Goal of the exercise >>
Pull from the data below each line where the word "mread" occurs, and copy it.

Data extract >>
-- ==== Sys2Proof/Machine/Sec.lean ====
section
/-! DEFINITION. The rows of the SEC unit: attestation, provisioning lock, debug, key revocation and firmware images (R439, R451 to R459). -/

namespace Sys2Proof.Machine

/-! ### The attestation report (R454) -/

/-- The number of a part in the constants of Config. -/
def partNo : Part → Nat
  | .el => 0
  | .ux => 1

/-- The rows of a part's register map. -/
def allRows : Part → List RegRow
  | .el => (List.range 14).flatMap (fun b => elBlock (0x1000 * b))
  | .ux => (List.range 14).flatMap (fun b => uxBlock (0x1000 * b)) ++ uxBlock 0x40000

/-- The offsets of the registers that hold an ST field, in ascending order. -/
def stOffsets (p : Part) : List Nat :=
  let rs := (allRows p).filter (fun r => r.fields.any (fun f => f.acc == .st))
  (rs.flatMap (fun r => (List.range r.count).map (fun i => r.base + r.stride * i))).mergeSort

/-- The committed value of an ST register: its ST fields, 0 elsewhere (log 52). -/
def State.committed (s : State) (p : Part) (off : Nat) : Word := stMerge p off 0 (s.reg p off)

/-- CONFIG_HASH (R454): SHA-384 over the committed value of every ST register the instance has, 8 bytes each. -/
def State.configHash (s : State) (p : Part) : List Byte :=
  sha384 (((stOffsets p).filter (fun o => s.regHere p o)).flatMap (fun o => leBytes 8 (s.committed p o).toNat))

/-- The hash of the loaded image, or zero bytes. -/
def State.imageHash (s : State) (p : Part) : List Byte :=
  if s.loaded p then (List.range 6).flatMap (fun i => leBytes 8 (s.reg p (Reg.SEQ_IMGHASH_HASH i).off).toNat) else List.replicate 48 0

/-- The PDI of a part in its report (R126). -/
def State.partPdi (s : State) : Part → Nat
  | .el => s.myPdi
  | .ux => s.chipSubj.pdi.toNat

/-- Bytes 0x00 to 0xC7 of the report, for a nonce. -/
def State.reportBody (s : State) (p : Part) (nonce : List Byte) : List Byte :=
  ([0x48, 0x58, 0x41, 0x31] : List Byte) ++ leBytes 1 (partNo p)
    ++ leBytes 1 (s.get p Reg.SEC_STAT_LOCKED + 2 * s.get p Reg.SEC_STAT_DBG_OPEN + 4 * s.get p Reg.SEC_CTRL_TEST_PERMIT)
    ++ leBytes 2 1 ++ leBytes 4 (s.partPdi p) ++ leBytes 4 (match p with | .el => s.get .el Reg.SEED_RKCHK_CHK | .ux => 0)
    ++ leBytes 8 (s.tbNow p 0 / hxtSec) ++ (nonce ++ List.replicate 32 0).take 32 ++ s.imageHash p
    ++ (match p with | .el => List.replicate 48 0 | .ux => (s.ux.base.fwHash ++ List.replicate 48 0).take 48) ++ s.configHash p

/-- A signed report (R454), and the state that has drawn the free value of the signature. -/
def State.report (s : State) (p : Part) (nonce : List Byte) : List Byte × State :=
  let body := s.reportBody p nonce
  let sig := leBytes 96 (Config.signature s.draws (BitVec.ofNat 384 (beNat (sha384 body)))).toNat
  (body ++ sig, { s with draws := s.draws + 1 })

/-- ATT_GO (R453, R454): the nonce of the window is taken; without the PUF's key the attestation is refused, and no report appears. -/
def execAttGo (p : Part) (s : State) : Out :=
  .next (if s.bit p Reg.SEC_STAT_PUF_OK then s.mod p (fun b => { b with attPend := some (mread b.secBytes 0xC900 32) }) else s)

/-- ATT_DONE (R454): the report stands in its window, and ATT_DONE is set. -/
def execAttDone (p : Part) (s : State) : Out :=
  .next (match (s.base p).attPend with
    | some n =>
      let r := s.report p n
      (r.2.mod p (fun b => { b with attPend := none, secBytes := mwrite b.secBytes 0xCA00 r.1 })).put p Reg.SEC_CTRL_ATT_DONE 1
    | none => s)

/-! ### Attestation over the links (R455) -/

/-- An attestation report goes out in fragments (R440). -/
def State.sendReport (s : State) (p : Part) (lane status : Nat) (bs : List Byte) : State :=
  (fragments bs.length).foldl (fun t f => t.send p lane (.attestRsp status f.1 ((bs.drop f.1).take f.2.1) f.2.2)) s

/-- ATTEST_REQ (R453, R455): a report over the nonce is returned, or REFUSED without the PUF's key. -/
def execAttestReq (p : Part) (lane : Fin 160) (nonce : List Byte) (s : State) : Out :=
  .next (if s.bit p Reg.SEC_STAT_PUF_OK then
      let r := s.report p nonce
      r.2.sendReport p lane stOk r.1
    else s.sendReport p lane stRefused [])

/-- SHA-384 of a public key appears in the allow table (R455, R472). -/
def State.allowed (s : State) (pub : List Byte) : Bool :=
  let h := sha384 pub
  let base := s.get .ux Reg.UX_SEC_ALLOW_BASE * 2 ^ 16
  (List.range (s.get .ux Reg.UX_SEC_ALLOW_COUNT)).any (fun i => mread s.ux.base.mem (base + 48 * i) 48 == h)

/-- A report is accepted: its signature verifies, its nonce is the one sent, and its key is allowed (R455). -/
def State.reportOk (s : State) (lane : Nat) (report pub : List Byte) : Bool :=
  let n := tget [] s.ux.nonces lane
  report.length == 296 && !n.isEmpty && (report.drop 0x18).take 32 == n && s.allowed pub
    && ecdsaVerify pub (sha384 (report.take 0xC8)) (report.drop 0xC8)

/-- ATTEST_RSP (R326, R455): the child of an accepted report has attested, and a die's next heartbeat makes it STANDBY; a failed attestation logs 0x9021 with the subject's PDI. -/
def execAttestRsp (lane : Fin 160) (report pubKey : List Byte) (s : State) : Out :=
  let x := lane.val
  .next (if 128 ≤ x then s
    else if s.reportOk x report pubKey then
      let s := s.modUx (fun u => { u with nonces := tput [] u.nonces x [] })
      s.modUx (fun u => { u with attested := if u.attested.contains x then u.attested else u.attested ++ [x] })
    else s.log .ux 0x47 0x9021 x (s.childSubj x).pdi.toNat)

/-- ATTEST_RETRY (R455): a lane whose attestation is still open is asked again. -/
def execAttestRetry (lane : Fin 160) (s : State) : Out :=
  .next (if lane.val < 128 && s.laneState .ux lane == 4 && !(tget [] s.ux.nonces lane).isEmpty then s.attestAsk lane else s)

/-! ### Provisioning, keys and debug (R451, R452, R459) -/

/-- The provisioning lock is set in fuses; no test data register stays selected (R516). -/
def State.provLock (s : State) (p : Part) : State := ((s.put p Reg.SEC_CTRL_PROV_LOCK 1).put p Reg.SEC_STAT_LOCKED 1).tdrGate

/-- PROV_LOCK (R452). -/
def execProvLock (p : Part) (s : State) : Out := .next (s.provLock p)

/-- Slots of a mask are revoked for good; slots 0 to 4 show in REVOKED. -/
def State.keyRevoke (s : State) (p : Part) (mask : Nat) : State :=
  let s := s.setBits p Reg.SEC_KUSE_REVOKE mask
  s.put p Reg.SEC_STAT_REVOKED (s.get p Reg.SEC_KUSE_REVOKE % 32)

/-- KEY_REVOKE (R451, R471). -/
def execKeyRevoke (p : Part) (mask : Byte) (s : State) : Out := .next (s.keyRevoke p mask.toNat)

/-- The debug challenge of a part, 32 bytes. -/
def dbgChallenge (p : Part) : List Byte := leBytes 32 (Config.debugChallenge (partNo p)).toNat

/-- A response to the debug challenge verifies under an unrevoked DEBUG slot (R451, R459). -/
def State.dbgOk (s : State) (p : Part) (sig : List Byte) : Bool :=
  let h := sha384 (dbgChallenge p ++ leBytes 4 (s.partPdi p))
  (List.range 8).any (fun k => !s.keyRevoked p k && s.keyUse p k 2 && ecdsaVerify (s.keyPub p k) h sig)

/-- DBG_UNLOCK with a response: debug opens with 0x9022 where it verifies. -/
def State.dbgUnlock (s : State) (p : Part) (sig : List Byte) : State :=
  if s.dbgOk p sig then (s.put p Reg.SEC_STAT_DBG_OPEN 1).log p (unitSec p) 0x9022 0 0 else s

/-- DBG_UNLOCK (R459). -/
def execDbgUnlock (p : Part) (sig : List Byte) (s : State) : Out := .next (s.dbgUnlock p sig)

/-- FW_IMAGE (R439, R451): a verified image waits for the next warm reset; else 0x9060, and it is discarded. -/
def execFwImage (image : List Byte) (keyId : Word) (sig : List Byte) (s : State) : Out :=
  .next (if s.sigOk .ux 1 keyId (sha384 image) sig then s.modUx (fun u => { u with fwNext := some (sha384 image) })
    else s.log .ux 0x47 0x9060 0 0)

end Sys2Proof.Machine
end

Answer >>
  .next (if s.bit p Reg.SEC_STAT_PUF_OK then s.mod p (fun b => { b with attPend := some (mread b.secBytes 0xC900 32) }) else s)
  (List.range (s.get .ux Reg.UX_SEC_ALLOW_COUNT)).any (fun i => mread s.ux.base.mem (base + 48 * i) 48 == h)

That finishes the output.